La memoria paga la deuda de esa ecuación singular entre proximidad y distancia. La paga o se la cobra, según cómo se mire. Los recuerdos en el futuro adoptarán esa misma forma: una gozosa exactitud para el detalle; el poder de hacer tangible la mera sugestión de las atmósferas vagas; una colección atesorada de huellas muy concretas; un raro hallazgo de lo directo en lo indirecto.

Cuando Pedro Eugenio Aramburu fue ajusticiado en Argentina –fue ejecutado por la agrupación Montoneros– yo tenía tres años. Cuando los peronistas se mataron entre sí en el aeropuerto de Ezeiza, yo tenía seis. Siete tenía cuando se murió Perón. Nueve cuando se produjo el último golpe de Estado. Once cuando la selección argentina ganó el mundial de fútbol en tiempo suplementario. Este arco, que es el de mi infancia, define el recorrido inicial de mi manera de entender, de mi manera de explicar, de mi sentido del recuerdo, de mi propio recurso al olvido. Interrogada desde el saber y la experiencia cabal, mi presencia en ese mundo lejos estaba de la plenitud de alguna clase de protagonismo. Si se la quisiera resolver, sin embargo, desde la formulación de una ausencia, hay algo que se resiste: el hecho de que yo estaba ahí.

De todo esto se deriva, según lo razono ahora, una especie de oblicuidad. Oblicuidad en la experiencia y oblicuidad en la memoria. El reparto posible de recuerdo y olvido, en las dosis y en los modos que puedan convenir, se produce de manera diferente bajo la marca de lo que visto en diagonal o visto desde un costado, no es menos palpable sino más. Se altera la línea de continuidad entre las causas y las consecuencias y es muy otro el equilibrio de lo que se entiende o se deja de entender.

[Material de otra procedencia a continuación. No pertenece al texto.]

/-! ## The mapper -/

/-- R80: the clamp saturates and passes both bounds unchanged. -/
def Obligations.ClampSaturatesAtBothBounds : Prop :=
  ∀ p : Int,
    (p < -100 → clamp p Config.built.pctMin Config.built.pctMax = -100) ∧
    (100 < p → clamp p Config.built.pctMin Config.built.pctMax = 100) ∧
    (-100 ≤ p → p ≤ 100 → clamp p Config.built.pctMin Config.built.pctMax = p)

/-- R83: the duty level is the floor of the exact product over 100, with the corner cases the rule gives. -/
def Obligations.DutyLevelIsFloorOfExactProduct : Prop :=
  (∀ T m : Nat, m ≤ 100 →
    dutyLevel Config.built T m * 100 ≤ T * m ∧ T * m < (dutyLevel Config.built T m + 1) * 100) ∧
  dutyLevel Config.built 6249 0 = 0 ∧ dutyLevel Config.built 6249 1 = 62 ∧ dutyLevel Config.built 6249 20 = 1249 ∧
  dutyLevel Config.built 6249 50 = 3124 ∧ dutyLevel Config.built 6249 99 = 6186 ∧
  dutyLevel Config.built 6249 100 = 6249

/-- R86: the ranges of the mapper's results, and when the duty level is 0 or full. -/
def Obligations.MapperResultsStayInRange : Prop :=
  ∀ (p : Int) (T : Nat),
    let m := mapPercent Config.built p T
    (-100 ≤ m.percent ∧ m.percent ≤ 100) ∧ m.duty ≤ T ∧
    (m.duty = 0 ↔ T * m.percent.natAbs < 100) ∧
    (100 ≤ T → (m.duty = 0 ↔ m.percent = 0)) ∧
    (0 < T → (m.duty = T ↔ m.percent.natAbs = 100))

/-- `00_scope.md` section 4 (R8 is the spec's inference): for EVERY legal configuration the mapper's results stay in
that configuration's range, so the registers hold them exactly: `SPEED` is the operand clamped to that range. -/
def Obligations.EveryLegalConfigurationMapsInRange : Prop :=
  ∀ cfg : Config, cfg.Legal → ∀ (p : Int) (ch : Channel),
    let new := ch.drive (mapPercent cfg p ch.top.toNat)
    new.speed.toInt = clamp p cfg.pctMin cfg.pctMax ∧
    (cfg.pctMin ≤ new.speed.toInt ∧ new.speed.toInt ≤ cfg.pctMax) ∧
    new.duty.toNat ≤ ch.top.toNat ∧
    new.duty.toNat = ch.top.toNat * new.speed.toInt.natAbs / cfg.pctDen ∧
    (new.dir = true ↔ 0 ≤ new.speed.toInt)

/-- `40_duty_mapper.md` section 2, the properties (a) to (e) that the spec derives there (R87). -/
def Obligations.MapperIsSymmetricMonotoneSaturating : Prop :=
  (∀ (p : Int) (T : Nat), (mapPercent Config.built p T).duty = (mapPercent Config.built (-p) T).duty ∧
    (mapPercent Config.built (-p) T).percent = -(mapPercent Config.built p T).percent) ∧
  (∀ (p q : Int) (T : Nat), (mapPercent Config.built p T).percent.natAbs ≤ (mapPercent Config.built q T).percent.natAbs →
    (mapPercent Config.built p T).duty ≤ (mapPercent Config.built q T).duty) ∧
  (∀ (p : Int) (T : Nat), 100 ≤ p → mapPercent Config.built p T = { percent := 100, dir := true, duty := T }) ∧
  (∀ (p : Int) (T : Nat), p ≤ -100 → mapPercent Config.built p T = { percent := -100, dir := false, duty := T }) ∧
  (∀ (p : Int) (T : Nat), mapPercent Config.built (clampedPercent p) T = mapPercent Config.built p T) ∧
  (∀ m n : Nat, m ≤ 100 → n ≤ 100 → dutyLevel Config.built 6249 m = dutyLevel Config.built 6249 n → m = n)

/-- `40_duty_mapper.md` section 1 (R81, decision D22): high exactly when the clamped percent is non-negative, which is
when the raw percent is; so zero is forward. -/
def Obligations.DirectionIsHighExactlyForNonNegative : Prop :=
  ∀ (p : Int) (T : Nat),
    ((mapPercent Config.built p T).dir = true ↔ 0 ≤ (mapPercent Config.built p T).percent) ∧
    ((mapPercent Config.built p T).dir = true ↔ 0 ≤ p)

/-! ## The motor controller -/

/-- R98, R99: SET_SPEED completes for all integers in every initialised state, drives each channel from its own operand,
emits one Motor event with the values written, no echo, and changes nothing else; before INIT it is refused; its word is
`{0b10, 0x00, l, r}`, as in the rule's worked example. -/
def Obligations.SetSpeedClampsAndDrivesBothChannels : Prop :=
  (∀ (l r : Int) (s : State), s.initDone = true →
    ∃ t, exec (.setSpeed l r) s = .next t ∧
      DrivenBy l s.left t.left ∧ DrivenBy r s.right t.right ∧
      t.trace = s.trace ++ [.motor t.left.dir t.right.dir t.left.duty t.right.duty] ∧
      t.echoPending = s.echoPending ∧ t.echoByte = s.echoByte ∧
      (∀ c, KeepsRest (s.ch c) (t.ch c)) ∧ KeepsControl s t) ∧
  (∀ (l r : Int) (s : State), s.initDone = false → exec (.setSpeed l r) s = .refused .beforeInit) ∧
  (∀ l r : Operand, decodeWord (0b10#2 ++ 0x00#8 ++ l ++ r) = .setSpeed l.toInt r.toInt) ∧
  decodeWord 0x20000000014FFFFFFEC#74 = .setSpeed 20 (-20)

/-- R101: the new values of one channel depend on that channel's operand (and its own TOP) only. -/
def Obligations.SetSpeedChannelsAreIndependent : Prop :=
  ∀ (l l' r r' : Int) (s s' t t' : State),
    exec (.setSpeed l r) s = .next t → exec (.setSpeed l' r') s' = .next t' →
    (l = l' → s.left.top = s'.left.top →
      t.left.speed = t'.left.speed ∧ t.left.dir = t'.left.dir ∧ t.left.duty = t'.left.duty) ∧
    (r = r' → s.right.top = s'.right.top →
      t.right.speed = t'.right.speed ∧ t.right.dir = t'.right.dir ∧ t.right.duty = t'.right.duty)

Conozco una excepción: es la novela La casa de los conejos de Laura Alcoba, que tradujo Leopoldo Brizuela y fue publicada hace unos meses en Argentina por Edhasa. El relato de por sí nos impone algún trastorno, porque es la historia de una niña de siete años que, por circunstancias determinadas, sabe, hace y entiende lo que se esperaría que una niña de siete años no sepa, no haga y no entienda. Es la argentina de los años 70 narrada por una niña despojada del derecho a la oblicuidad. La inexorable frontalidad parece haber determinado tanto sus vivencias como su narración. Sus padres militantes son desaparecidos y ella está absolutamente involucrada, tanto en su militancia como en la desaparición. Ese verse involucrada por demás, produce necesariamente una percepción en exceso, una conciencia aumentada. Y la memoria de ese pasado no queda entonces exenta de agobio.

Laura Alcoba dice con franqueza que si escribe su libro tantos años después, no es para recordar lo que pasó sino para olvidarlo. Le pasa lo que a la memoria de Funes el memorioso de Borges. Recuerda en demasía porque percibe en demasía. Precisa olvidar.

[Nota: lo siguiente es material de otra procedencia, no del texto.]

-- ==== Sys2Proof/Laws/State.lean ====
section
/-! SUPPORT. One lemma per field per update of the state and of a channel, so that no later proof unfolds a record
update. -/

namespace Sys2Proof.Machine

/-! ## `emit` and `emitMotor` -/

@[simp] theorem State.emit_left (s : State) (e : Event) : (s.emit e).left = s.left := rfl
@[simp] theorem State.emit_right (s : State) (e : Event) : (s.emit e).right = s.right := rfl
@[simp] theorem State.emit_initDone (s : State) (e : Event) : (s.emit e).initDone = s.initDone := rfl
@[simp] theorem State.emit_dirOe (s : State) (e : Event) : (s.emit e).dirOe = s.dirOe := rfl
@[simp] theorem State.emit_pwmEn (s : State) (e : Event) : (s.emit e).pwmEn = s.pwmEn := rfl
@[simp] theorem State.emit_echoPending (s : State) (e : Event) : (s.emit e).echoPending = s.echoPending := rfl
@[simp] theorem State.emit_echoByte (s : State) (e : Event) : (s.emit e).echoByte = s.echoByte := rfl
@[simp] theorem State.emit_host (s : State) (e : Event) : (s.emit e).host = s.host := rfl
@[simp] theorem State.emit_held (s : State) (e : Event) : (s.emit e).held = s.held := rfl
@[simp] theorem State.emit_resets (s : State) (e : Event) : (s.emit e).resets = s.resets := rfl
@[simp] theorem State.emit_trace (s : State) (e : Event) : (s.emit e).trace = s.trace ++ [e] := rfl
@[simp] theorem State.emitMotor_left (s : State) : (s.emitMotor).left = s.left := rfl
@[simp] theorem State.emitMotor_right (s : State) : (s.emitMotor).right = s.right := rfl
@[simp] theorem State.emitMotor_initDone (s : State) : (s.emitMotor).initDone = s.initDone := rfl
@[simp] theorem State.emitMotor_dirOe (s : State) : (s.emitMotor).dirOe = s.dirOe := rfl
@[simp] theorem State.emitMotor_pwmEn (s : State) : (s.emitMotor).pwmEn = s.pwmEn := rfl
@[simp] theorem State.emitMotor_echoPending (s : State) : (s.emitMotor).echoPending = s.echoPending := rfl
@[simp] theorem State.emitMotor_echoByte (s : State) : (s.emitMotor).echoByte = s.echoByte := rfl
@[simp] theorem State.emitMotor_host (s : State) : (s.emitMotor).host = s.host := rfl
@[simp] theorem State.emitMotor_held (s : State) : (s.emitMotor).held = s.held := rfl
@[simp] theorem State.emitMotor_resets (s : State) : (s.emitMotor).resets = s.resets := rfl
@[simp] theorem State.emitMotor_trace (s : State) :
    s.emitMotor.trace = s.trace ++ [.motor s.left.dir s.right.dir s.left.duty s.right.duty] := rfl

/-! ## `sendEcho` and `takeEcho` -/

@[simp] theorem State.sendEcho_left (s : State) (b : Byte) : (s.sendEcho b).left = s.left := rfl
@[simp] theorem State.sendEcho_right (s : State) (b : Byte) : (s.sendEcho b).right = s.right := rfl
@[simp] theorem State.sendEcho_initDone (s : State) (b : Byte) : (s.sendEcho b).initDone = s.initDone := rfl
@[simp] theorem State.sendEcho_dirOe (s : State) (b : Byte) : (s.sendEcho b).dirOe = s.dirOe := rfl
@[simp] theorem State.sendEcho_pwmEn (s : State) (b : Byte) : (s.sendEcho b).pwmEn = s.pwmEn := rfl
@[simp] theorem State.sendEcho_trace (s : State) (b : Byte) : (s.sendEcho b).trace = s.trace := rfl
@[simp] theorem State.sendEcho_host (s : State) (b : Byte) : (s.sendEcho b).host = s.host := rfl
@[simp] theorem State.sendEcho_held (s : State) (b : Byte) : (s.sendEcho b).held = s.held := rfl
@[simp] theorem State.sendEcho_resets (s : State) (b : Byte) : (s.sendEcho b).resets = s.resets := rfl
@[simp] theorem State.sendEcho_echoPending (s : State) (b : Byte) : (s.sendEcho b).echoPending = true := rfl
@[simp] theorem State.sendEcho_echoByte (s : State) (b : Byte) : (s.sendEcho b).echoByte = b := rfl
@[simp] theorem State.takeEcho_left (s : State) : (s.takeEcho).left = s.left := by
  unfold State.takeEcho; split <;> rfl
@[simp] theorem State.takeEcho_right (s : State) : (s.takeEcho).right = s.right := by
  unfold State.takeEcho; split <;> rfl
@[simp] theorem State.takeEcho_initDone (s : State) : (s.takeEcho).initDone = s.initDone := by
  unfold State.takeEcho; split <;> rfl
@[simp] theorem State.takeEcho_dirOe (s : State) : (s.takeEcho).dirOe = s.dirOe := by
  unfold State.takeEcho; split <;> rfl
@[simp] theorem State.takeEcho_pwmEn (s : State) : (s.takeEcho).pwmEn = s.pwmEn := by
  unfold State.takeEcho; split <;> rfl
@[simp] theorem State.takeEcho_echoByte (s : State) : (s.takeEcho).echoByte = s.echoByte := by
  unfold State.takeEcho; split <;> rfl
@[simp] theorem State.takeEcho_host (s : State) : (s.takeEcho).host = s.host := by
  unfold State.takeEcho; split <;> rfl
@[simp] theorem State.takeEcho_held (s : State) : (s.takeEcho).held = s.held := by
  unfold State.takeEcho; split <;> rfl
@[simp] theorem State.takeEcho_resets (s : State) : (s.takeEcho).resets = s.resets := by
  unfold State.takeEcho; split <;> rfl
@[simp] theorem State.takeEcho_echoPending (s : State) : s.takeEcho.echoPending = false := by
  unfold State.takeEcho; split <;> simp_all
@[simp] theorem State.takeEcho_trace (s : State) :
    s.takeEcho.trace = if s.echoPending then s.trace ++ [.echo s.echoByte] else s.trace := by
  unfold State.takeEcho; split <;> simp_all
theorem State.takeEcho_of_not_pending (s : State) (h : s.echoPending = false) : s.takeEcho = s := by
  simp [State.takeEcho, h]

/-! ## `advance`, `tick` and `resetEdge` -/

@[simp] theorem State.advance_left (s : State) (w : Option Request) : (s.advance w).left = s.left := rfl
@[simp] theorem State.advance_right (s : State) (w : Option Request) : (s.advance w).right = s.right := rfl
@[simp] theorem State.advance_initDone (s : State) (w : Option Request) : (s.advance w).initDone = s.initDone := rfl
@[simp] theorem State.advance_dirOe (s : State) (w : Option Request) : (s.advance w).dirOe = s.dirOe := rfl
@[simp] theorem State.advance_pwmEn (s : State) (w : Option Request) : (s.advance w).pwmEn = s.pwmEn := rfl
@[simp] theorem State.advance_echoPending (s : State) (w : Option Request) : (s.advance w).echoPending = s.echoPending := rfl
@[simp] theorem State.advance_echoByte (s : State) (w : Option Request) : (s.advance w).echoByte = s.echoByte := rfl
@[simp] theorem State.advance_trace (s : State) (w : Option Request) : (s.advance w).trace = s.trace := rfl
@[simp] theorem State.advance_resets (s : State) (w : Option Request) : (s.advance w).resets = s.resets := rfl
@[simp] theorem State.advance_host (s : State) (w : Option Request) : (s.advance w).host = s.host.tail := rfl
@[simp] theorem State.advance_held (s : State) (w : Option Request) : (s.advance w).held = w := rfl
@[simp] theorem State.tick_initDone (s : State) : (s.tick).initDone = s.initDone := by
  unfold State.tick; split <;> rfl
@[simp] theorem State.tick_dirOe (s : State) : (s.tick).dirOe = s.dirOe := by
  unfold State.tick; split <;> rfl
@[simp] theorem State.tick_pwmEn (s : State) : (s.tick).pwmEn = s.pwmEn := by
  unfold State.tick; split <;> rfl
@[simp] theorem State.tick_echoPending (s : State) : (s.tick).echoPending = s.echoPending := by
  unfold State.tick; split <;> rfl
@[simp] theorem State.tick_echoByte (s : State) : (s.tick).echoByte = s.echoByte := by
  unfold State.tick; split <;> rfl
@[simp] theorem State.tick_trace (s : State) : (s.tick).trace = s.trace := by
  unfold State.tick; split <;> rfl
@[simp] theorem State.tick_host (s : State) : (s.tick).host = s.host := by
  unfold State.tick; split <;> rfl
@[simp] theorem State.tick_held (s : State) : (s.tick).held = s.held := by
  unfold State.tick; split <;> rfl
@[simp] theorem State.tick_resets (s : State) : (s.tick).resets = s.resets := by
  unfold State.tick; split <;> rfl
theorem State.tick_left (s : State) : s.tick.left = if s.pwmEn then s.left.tick else s.left := by
  unfold State.tick; split <;> rfl
theorem State.tick_right (s : State) : s.tick.right = if s.pwmEn then s.right.tick else s.right := by
  unfold State.tick; split <;> rfl
@[simp] theorem State.resetEdge_initDone (s : State) : s.resetEdge.initDone = false := rfl
@[simp] theorem State.resetEdge_dirOe (s : State) : s.resetEdge.dirOe = false := rfl
@[simp] theorem State.resetEdge_pwmEn (s : State) : s.resetEdge.pwmEn = false := rfl
@[simp] theorem State.resetEdge_echoPending (s : State) : s.resetEdge.echoPending = false := rfl
@[simp] theorem State.resetEdge_trace (s : State) : s.resetEdge.trace = s.trace := rfl
@[simp] theorem State.resetEdge_host (s : State) : s.resetEdge.host = s.host := rfl
@[simp] theorem State.resetEdge_held (s : State) : s.resetEdge.held = s.held := rfl
@[simp] theorem State.resetEdge_resets (s : State) : s.resetEdge.resets = s.resets + 1 := rfl
@[simp] theorem State.resetEdge_left (s : State) : s.resetEdge.left = Channel.unspecified s.resets .L := rfl
@[simp] theorem State.resetEdge_right (s : State) : s.resetEdge.right = Channel.unspecified s.resets .R := rfl
@[simp] theorem State.resetEdge_echoByte (s : State) : s.resetEdge.echoByte = Config.freeEchoByte s.resets := rfl

/-! ## The motor writes -/

@[simp] theorem setSpeeds_initDone (cfg : Config) (l r : Int) (s : State) : (setSpeeds cfg l r s).initDone = s.initDone := rfl
@[simp] theorem setSpeeds_dirOe (cfg : Config) (l r : Int) (s : State) : (setSpeeds cfg l r s).dirOe = s.dirOe := rfl
@[simp] theorem setSpeeds_pwmEn (cfg : Config) (l r : Int) (s : State) : (setSpeeds cfg l r s).pwmEn = s.pwmEn := rfl
@[simp] theorem setSpeeds_echoPending (cfg : Config) (l r : Int) (s : State) : (setSpeeds cfg l r s).echoPending = s.echoPending := rfl
@[simp] theorem setSpeeds_echoByte (cfg : Config) (l r : Int) (s : State) : (setSpeeds cfg l r s).echoByte = s.echoByte := rfl
@[simp] theorem setSpeeds_host (cfg : Config) (l r : Int) (s : State) : (setSpeeds cfg l r s).host = s.host := rfl
@[simp] theorem setSpeeds_held (cfg : Config) (l r : Int) (s : State) : (setSpeeds cfg l r s).held = s.held := rfl
@[simp] theorem setSpeeds_resets (cfg : Config) (l r : Int) (s : State) : (setSpeeds cfg l r s).resets = s.resets := rfl
@[simp] theorem setSpeeds_left (cfg : Config) (l r : Int) (s : State) :
    (setSpeeds cfg l r s).left = s.left.drive (mapPercent cfg l s.left.top.toNat) := rfl
@[simp] theorem setSpeeds_right (cfg : Config) (l r : Int) (s : State) :
    (setSpeeds cfg l r s).right = s.right.drive (mapPercent cfg r s.right.top.toNat) := rfl
@[simp] theorem setSpeeds_trace (cfg : Config) (l r : Int) (s : State) :
    (setSpeeds cfg l r s).trace = s.trace ++ [.motor (setSpeeds cfg l r s).left.dir (setSpeeds cfg l r s).right.dir
      (setSpeeds cfg l r s).left.duty (setSpeeds cfg l r s).right.duty] := rfl
@[simp] theorem initialised_echoPending (cfg : Config) (s : State) : (initialised cfg s).echoPending = s.echoPending := rfl
@[simp] theorem initialised_echoByte (cfg : Config) (s : State) : (initialised cfg s).echoByte = s.echoByte := rfl
@[simp] theorem initialised_host (cfg : Config) (s : State) : (initialised cfg s).host = s.host := rfl
@[simp] theorem initialised_held (cfg : Config) (s : State) : (initialised cfg s).held = s.held := rfl
@[simp] theorem initialised_resets (cfg : Config) (s : State) : (initialised cfg s).resets = s.resets := rfl
@[simp] theorem initialised_initDone (cfg : Config) (s : State) : (initialised cfg s).initDone = true := rfl
@[simp] theorem initialised_dirOe (cfg : Config) (s : State) : (initialised cfg s).dirOe = true := rfl
@[simp] theorem initialised_pwmEn (cfg : Config) (s : State) : (initialised cfg s).pwmEn = true := rfl
@[simp] theorem initialised_left (cfg : Config) (s : State) : (initialised cfg s).left = Channel.initialised cfg := rfl
@[simp] theorem initialised_right (cfg : Config) (s : State) : (initialised cfg s).right = Channel.initialised cfg := rfl
@[simp] theorem initialised_trace (cfg : Config) (s : State) :
    (initialised cfg s).trace = s.trace ++ [.motor true true 0 0] := rfl

/-! ## Channels -/

@[simp] theorem State.ch_L (s : State) : s.ch .L = s.left := rfl
@[simp] theorem State.ch_R (s : State) : s.ch .R = s.right := rfl
@[simp] theorem Channel.drive_top (ch : Channel) (m : Mapped) : (ch.drive m).top = ch.top := rfl
@[simp] theorem Channel.drive_div (ch : Channel) (m : Mapped) : (ch.drive m).div = ch.div := rfl
@[simp] theorem Channel.drive_cnt (ch : Channel) (m : Mapped) : (ch.drive m).cnt = ch.cnt := rfl
@[simp] theorem Channel.drive_act (ch : Channel) (m : Mapped) : (ch.drive m).act = ch.act := rfl
@[simp] theorem Channel.drive_dir (ch : Channel) (m : Mapped) : (ch.drive m).dir = m.dir := rfl
@[simp] theorem Channel.drive_duty (ch : Channel) (m : Mapped) : (ch.drive m).duty = BitVec.ofNat countWidth m.duty := rfl
@[simp] theorem Channel.drive_speed (ch : Channel) (m : Mapped) : (ch.drive m).speed = BitVec.ofInt speedWidth m.percent := rfl
@[simp] theorem Channel.tick_speed (ch : Channel) : ch.tick.speed = ch.speed := by
  unfold Channel.tick; split <;> rfl
@[simp] theorem Channel.tick_dir (ch : Channel) : ch.tick.dir = ch.dir := by
  unfold Channel.tick; split <;> rfl
@[simp] theorem Channel.tick_duty (ch : Channel) : ch.tick.duty = ch.duty := by
  unfold Channel.tick; split <;> rfl
@[simp] theorem Channel.tick_top (ch : Channel) : ch.tick.top = ch.top := by
  unfold Channel.tick; split <;> rfl
@[simp] theorem Channel.tick_div (ch : Channel) : ch.tick.div = ch.div := by
  unfold Channel.tick; split <;> rfl
@[simp] theorem Channel.tick_cnt (ch : Channel) : ch.tick.cnt = if ch.cnt = ch.top then 0 else ch.cnt + 1 := by
  unfold Channel.tick; split <;> rfl
@[simp] theorem Channel.tick_act (ch : Channel) : ch.tick.act = if ch.cnt = ch.top then ch.duty else ch.act := by
  unfold Channel.tick; split <;> rfl
@[simp] theorem Channel.unspecified_cnt (n : Nat) (c : ChannelId) : (Channel.unspecified n c).cnt = 0 := rfl

/-! ## The tick, channel by channel -/

theorem State.tick_of_enabled (s : State) (h : s.pwmEn = true) (c : ChannelId) : s.tick.ch c = (s.ch c).tick := by
  cases c <;> simp [State.tick, h]
theorem State.tick_of_disabled (s : State) (h : s.pwmEn = false) : s.tick = s := by
  simp [State.tick, h]
@[simp] theorem State.tick_left_speed (s : State) : s.tick.left.speed = s.left.speed := by
  unfold State.tick; split <;> simp
@[simp] theorem State.tick_left_dir (s : State) : s.tick.left.dir = s.left.dir := by
  unfold State.tick; split <;> simp
@[simp] theorem State.tick_left_duty (s : State) : s.tick.left.duty = s.left.duty := by
  unfold State.tick; split <;> simp
@[simp] theorem State.tick_left_top (s : State) : s.tick.left.top = s.left.top := by
  unfold State.tick; split <;> simp
@[simp] theorem State.tick_left_div (s : State) : s.tick.left.div = s.left.div := by
  unfold State.tick; split <;> simp
@[simp] theorem State.tick_right_speed (s : State) : s.tick.right.speed = s.right.speed := by
  unfold State.tick; split <;> simp
@[simp] theorem State.tick_right_dir (s : State) : s.tick.right.dir = s.right.dir := by
  unfold State.tick; split <;> simp
@[simp] theorem State.tick_right_duty (s : State) : s.tick.right.duty = s.right.duty := by
  unfold State.tick; split <;> simp
@[simp] theorem State.tick_right_top (s : State) : s.tick.right.top = s.right.top := by
  unfold State.tick; split <;> simp
@[simp] theorem State.tick_right_div (s : State) : s.tick.right.div = s.right.div := by
  unfold State.tick; split <;> simp

end Sys2Proof.Machine
end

Con todo, es rara esa franqueza, no es tan fácil declarar abiertamente un propósito de olvido, un discurso de esa índole no circula con soltura en sociedad. Lo evidencia el ejemplo de otra evocación de infancia en la Argentina, la de Albertina Carri en la película Los Rubios. Otra niña, otra hija de militantes puestos en peligro, otra indagación retrospectiva de lo que pasó en los años 70. Prevalece, a lo largo de la película Los Rubios, una necesidad acaso legítima de sacarse de encima esa historia, liberarse de su peso, aliviarse del pasado. Un ejercicio de olvido: no es menos laborioso olvidarse que recordar. Un neto ejercicio de olvido que suscitó no obstante –más que significativamente– la necesidad de verlo expresado en términos de alguna memoria. Los Rubios fue puesta como una memoria heterodoxa, memoria irreverente, memoria diferencial, o redimida con prefijos: neomemoria, postmemoria; lo que sea, pero siempre memoria. Una posible opción por el olvido parece haber resultado no muy fácil de aceptar.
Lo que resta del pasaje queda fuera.